The directorial career of Ulli Lommel has been a strange one. In the late-sixties/early-seventies, he was part of the acting troupe centered around Geran filmmaker Rainer Werner Fassbinder. In 1973, he directed Tenderness of the Wolves, a solid film about serial killer Fritz Haarmann. In the eighties, he gave us The Boogey Man, a not-bad/not-great horror film that wound up being a “video nasty.” Now, he serves up dreck like Zombie Nation. Oh, how the mighty have fallen…
https://www.youtube.com/watch?v=mAzHtgXEN5I
Officer Joe Singer (Gunter Ziegler) is a cop and a serial killer who drugs young women and buries them alive. His partner, Vitalio (Brandon Dean) suspects something is up but can’t convince his fellow officers. One of the young women Singer kills has a voodoo protection spell put on her. When she is buried, the women Singer has killed return from the dead to seek revenge – though they seem to be more interested in finding their place in the world.
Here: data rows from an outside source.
theorem canon_execVuFault {pu : Fin 576} {kind : Fin 3} {word : BitVec 14} {s : State} (h : Canon s) : CanonOut (execVuFault pu kind word s) := by
  unfold execVuFault
  refine canonOut_ite ?_ ?_
  · exact canonOut_done (canon_vuFault h)
  · exact canonOut_done h

theorem canon_execVuWatchdog {vu : Fin 512} {s : State} (h : Canon s) : CanonOut (execVuWatchdog vu s) := by
  unfold execVuWatchdog
  refine canonOut_ite ?_ ?_
  · exact canonOut_done (canon_vuFault h)
  · exact canonOut_done h

theorem canon_spareLoaded {s : State} {n : Nat} (h : Canon s) : Canon (s.spareLoaded n) := by
  unfold State.spareLoaded
  split
  · exact h
  · extract_lets j old blk cause s1 s2 s3
    have h1 : Canon s1 := by
      unfold s1
      refine canon_ite ?_ ?_
      · split
        · exact canon_setFld h
        · exact h
      · exact canon_setFld (canon_setFld h)
    have h2 : Canon s2 := canon_setLoads (canon_setFld h1)
    have h3 : Canon s3 := canon_fault h2
    exact canon_ite h3 (canon_replay h3)

theorem canon_execSpareLoadDone {n : Fin 8} {s : State} (h : Canon s) : CanonOut (execSpareLoadDone n s) := canonOut_done (canon_spareLoaded h)

theorem canon_execRetireWindowClose {pu : Fin 576} {s : State} (h : Canon s) : CanonOut (execRetireWindowClose pu s) := by
  unfold execRetireWindowClose
  extract_lets p
  refine canonOut_ite ?_ ?_
  · exact canonOut_done (canon_setPuS (canon_setFld h))
  · exact canonOut_done h

theorem canon_execReplayCaughtUp {n : Fin 8} {s : State} (h : Canon s) : CanonOut (execReplayCaughtUp n s) := by
  unfold execReplayCaughtUp
  refine canonOut_ite ?_ ?_
  · exact canonOut_done (canon_setBit h)
  · exact canonOut_done h

theorem canon_execBlockCommit {n : Fin 8} {s : State} (h : Canon s) : CanonOut (execBlockCommit n s) := by
  unfold execBlockCommit
  extract_lets b us
  refine canonOut_ite ?_ ?_
  · exact canonOut_done h
  · exact canonOut_done (canon_commit (canon_wakeBlock h))

theorem canon_tileUpdate {s : State} {t : TileTab} (h : Canon s) : Canon (s.tileUpdate t) := by
  unfold State.tileUpdate
  extract_lets fx fy ax ay minN step k lim put f at_ axis u v c
  have h1 : ∀ {s1 x2 y2 st2}, Canon s1 → Canon (put s1 x2 y2 st2) := fun h2 => canon_setFld (canon_setSfld (canon_setSfld h2))
  exact canon_ite (h1 h) (canon_ite (canon_flag (h1 h)) (canon_flag (h1 h)))

theorem canon_tilesResolve {s : State} {b : Nat} {cs : List Commit} (h : Canon s) : Canon (s.tilesResolve b cs) := by
  unfold State.tilesResolve
  extract_lets banks tabs ids
  refine canon_ite ?_ ?_
  · exact h
  · refine canon_foldl (fun s1 k h3 => ?_) h
    split
    · exact h3
    · exact canon_tileUpdate h3

theorem canon_newObjs {s : State} {live b : Nat} {cs : List Comp} (h : Canon s) : Canon (s.newObjs live b cs).2 := by
  unfold State.newObjs
  extract_lets os sorted
  exact canon_foldl_snd (fun _ _ h1 => (canon_ite_snd (canon_incCnt (canon_flag h1)) (canon_newObjId h1))) h

theorem canon_cropInto {s : State} {l : List (Nat × Nat)} (h : Canon s) : Canon (s.cropInto l) := by
  unfold State.cropInto
  extract_lets x
  exact canon_hidden h

theorem canon_lateCrops {s : State} {n : Nat} {p : Place × Nat → State → State} (hp : ∀ e s, Canon s → Canon (p e s)) (h : Canon s) :
    Canon (s.lateCrops n p) := by
  refine canon_foldl (fun s1 v h1 => ?_) h
  split
  · exact h1
  · exact canon_foldl (fun _ _ h2 => canon_ite (hp _ _ h2) h2) h1

theorem canon_cropBlock {s : State} {b : Nat} {l : List (Nat × Nat × Nat × Nat × Nat)} (h : Canon s) : Canon (s.cropBlock b l) := by
  refine canon_foldl (fun s1 n h1 => canon_ite h1 (canon_lateCrops (fun e s2 h2 => ?_) h1)) h
  exact canon_foldl (fun _ _ h3 => canon_ite (canon_cropSend h3) h3) (canon_ite (canon_flag h2) h2)

theorem canon_cropResolve {s : State} {b : Nat} {l : List (Obj × Acc)} (h : Canon s) : Canon (s.cropResolve b l) := by
  unfold State.cropResolve
  extract_lets want s1 quiet
  have h1 : Canon s1 := canon_cropBlock h
  exact canon_ite h (canon_ite (canon_flag h1) h1)

theorem canon_objPost {s : State} {o : Obj} (h : Canon s) : Canon (s.objPost o).2 := by
  unfold State.objPost
  extract_lets r x
  exact canon_ite_snd (canon_objRecord h) (canon_ite_snd (canon_objRecord h) h)

theorem canon_segResolve {s : State} {b : Nat} (h : Canon s) : Canon (s.segResolve b) := by
  unfold State.segResolve
  extract_lets cs gone live x s1 s2 comps old fresh s3 uni merged s4 boxes s5 todo r s6 x2
  have h1 : Canon s1 := canon_hidden h
  have h2 : Canon s2 := canon_tilesResolve h1
  have h3 : Canon fresh.2 := canon_newObjs h2
  have h4 : Canon s3 := canon_setFld h3
  have h5 : Canon s4 := canon_cropInto h4
  have h6 : Canon s5 := canon_cropResolve h5
  have h7 : Canon r.2 := by
    unfold r
    refine canon_foldl_snd (fun s7 k h10 => ?_) h6
    split
    · exact canon_objRecord h10
    · refine canon_ite ?_ ?_
      · exact canon_objRecord h10
      · exact h10
    · extract_lets p
      exact canon_objPost h10
  have h12 : Canon s6 := canon_setObjs h7
  exact canon_hidden h12

theorem canon_execSegResolve {s : State} (h : Canon s) : CanonOut (execSegResolve s) := by
  unfold execSegResolve
  extract_lets b
  refine canonOut_ite ?_ ?_
  · exact canonOut_done (canon_segResolve h)
  · exact canonOut_done h

theorem canon_execSpillDrain {s : State} (h : Canon s) : CanonOut (execSpillDrain s) := canonOut_done (canon_drainSpill h)

theorem canon_execEthGatherTimer {port : Fin 2} {s : State} (h : Canon s) : CanonOut (execEthGatherTimer port s) := canonOut_done (canon_closeGather h)

theorem canon_tileRead {s : State} {index base tile : Nat} (h : Canon s) : Canon (s.tileRead index base tile) := by
  unfold State.tileRead
  extract_lets e a len s'
  have h1 : Canon s' := canon_ddrRead h
  exact canon_ite h (canon_ite h1 (canon_ddrRead h1))

theorem canon_execMasterFetch {bankB : Bool} {idx : Fin 4} {tile : BitVec 24} {block : BitVec 32} {s : State} (h : Canon s) : CanonOut (execMasterFetch
    bankB idx tile block s) := by
  unfold execMasterFetch
  split
  · exact canonOut_done h
  · extract_lets t d lack e s' s'2 x s'3
    have h1 : Canon s' := canon_tileRead (canon_wakeBlock h)
    have h2 : Canon s'2 := canon_ite h1 (canon_tileRead h1)
    have h3 : Canon s'3 := canon_hidden h2
    refine canonOut_ite ?_ ?_
    · exact canonOut_done h
    · refine canonOut_ite ?_ ?_
      · exact canonOut_done h
      · refine canonOut_ite ?_ ?_
        · exact canonOut_done (canon_incWrap h3)
        · exact canonOut_done (canon_fault (canon_incCnt (canon_flag h3)))

end Sys2Proof.Machine
end

section
/-!
PROOFS. Canonical stores: the print ports, the takeover tables and the area cameras (SPEC, 11_area_cameras.md).
-/
set_option Elab.async false

namespace Sys2Proof.Machine

theorem canon_execFirePulseEnd {n : Fin 8} {s : State} (h : Canon s) : CanonOut (execFirePulseEnd n s) := by
  unfold execFirePulseEnd
  refine canonOut_ite ?_ ?_
  · exact canonOut_done (canon_emit (canon_modPrt h))
  · exact canonOut_done h

theorem canon_execWaveWindowEnd {n : Fin 8} {s : State} (h : Canon s) : CanonOut (execWaveWindowEnd n s) := canonOut_done (canon_modPrt h)

theorem canon_execLatchPulse {n : Fin 8} {s : State} (h : Canon s) : CanonOut (execLatchPulse n s) := by
  unfold execLatchPulse
  extract_lets p
  split
  · extract_lets ws s'
    have h1 : Canon s' := canon_modPrt h
    refine canonOut_ite ?_ ?_
    · exact canonOut_done (canon_emit (canon_setFld h1))
    · exact canonOut_done h
  · exact canonOut_done h

theorem canon_execLatchPulseEnd {n : Fin 8} {s : State} (h : Canon s) : CanonOut (execLatchPulseEnd n s) := canonOut_done (canon_startShift (canon_modPrt h))

theorem canon_execShiftDone {n : Fin 8} {s : State} (h : Canon s) : CanonOut (execShiftDone n s) := by
  unfold execShiftDone
  extract_lets p
  split
  · exact canonOut_done (canon_modPrt h)
  · exact canonOut_done h

theorem canon_leaveHot {s : State} {n : Nat} (h : Canon s) : Canon (s.leaveHot n) := canon_updHp (canon_modPrt (canon_setFld h))

theorem canon_endLine {s : State} {n : Nat} (h : Canon s) : Canon (s.endLine n) := by
  unfold State.endLine
  extract_lets p s1
  have h1 : Canon s1 := canon_modPrt h
  split
  · exact canon_ite (canon_ite (canon_leaveHot h1) (canon_modPrt h1)) h1
  · exact h1

theorem canon_execLineCycleEnd {n : Fin 8} {s : State} (h : Canon s) : CanonOut (execLineCycleEnd n s) := by
  unfold execLineCycleEnd
  refine canonOut_ite ?_ ?_
  · exact canonOut_done (canon_raise (canon_endLine h))
  · exact canonOut_done h

theorem canon_execPrintFetchDone {n : Fin 8} {s : State} (h : Canon s) : CanonOut (execPrintFetchDone n s) := by
  unfold execPrintFetchDone
  extract_lets s' noz len
  have h1 : Canon s' := canon_prune h
  refine canonOut_ite ?_ ?_
  · split
    · extract_lets a l
      exact canonOut_done (canon_startShift (canon_modPrt (canon_ddrRead h1)))
    · exact canonOut_done h1
  · exact canonOut_done h

theorem canon_execHeatOkAccept {n : Fin 8} {level : Bool} {s : State} (h : Canon s) : CanonOut (execHeatOkAccept n level s) := by
  unfold execHeatOkAccept
  extract_lets s' h2
  have h1 : Canon s' := canon_modPrt h
  refine canonOut_ite ?_ ?_
  · exact canonOut_done h
  · refine canonOut_ite ?_ ?_
    · refine canonOut_ite ?_ ?_
      · exact canonOut_done (canon_ite (canon_leaveHot h1) (canon_modPrt h1))
      · exact canonOut_done h1
    · exact canonOut_done (canon_raise (canon_ite (canon_enterHot h1) h1))

theorem canon_execTakeoverAdd {n : Fin 8} {nozzle : BitVec 12} {s : State} (h : Canon s) : CanonOut (execTakeoverAdd n nozzle s) := by
  unfold execTakeoverAdd
  refine canonOut_ite ?_ ?_
  · exact canonOut_done (canon_tkAddCmd h)
  · exact canonOut_done h

theorem canon_execTakeoverRemove {n : Fin 8} {nozzle : BitVec 12} {s : State} (h : Canon s) : CanonOut (execTakeoverRemove n nozzle s) := by
  unfold execTakeoverRemove
  refine canonOut_ite ?_ ?_
  · exact canonOut_done (canon_tkRemoveCmd h)
  · exact canonOut_done h

theorem canon_setPpVs {s : State} {p : Nat} {v : Option Bool} (h : Canon s) : Canon (s.setPpVs p v) := by
  unfold State.setPpVs
  extract_lets x
  exact canon_hidden h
If you’re looking for a solid zombie film, Zombie Nation won’t satisfy. While the idea of a serial killer cop is a good one, as is the idea of zombies awakening and searching for their place in the world, combining these two ideas makes for some dull viewing. Taking the ideas at face value instead of exploiting them for potential comedy also drives the film into a rut. And the zombie make-up is terrible: it’s just dark circles around the eyes. We don’t even get decent effects here. But at least we get to see a zombie deprive a dude of his manhood. It’s the little things…
The writing is a shining example of how not to write a screenplay. Example: why does Officer Singer take his partners along when he kills the girls? Granted, the other officers at the precinct (which, I should add, is merely a warehouse made to look like a police station) wouldn’t believe that Singer would do such a thing, but why would Singer still run the risk of his pastime being discovered? Also, the movie has a tendency to introduce plot threads that ultimately lead nowhere.
However, there’s a charm in Zombie Nation’s stupidity that makes it hard to dismiss outright. I found myself entertained by its sheer idiocy and dismissal of good film-making. And I’ll cop to a bit of schadenfreude in seeing Lommel go from a high-ranking filmmaker to one wallowing in the lowest regions of genre film-making.
Zombie Nation won’t satisfy even the most forgiving and desperate of zombie fans. But it can’t be denied that there is a bit of entertainment to be found if you’re a fan of bad movies. So if you need something awful to laugh at, consider giving Zombie Nation a spin.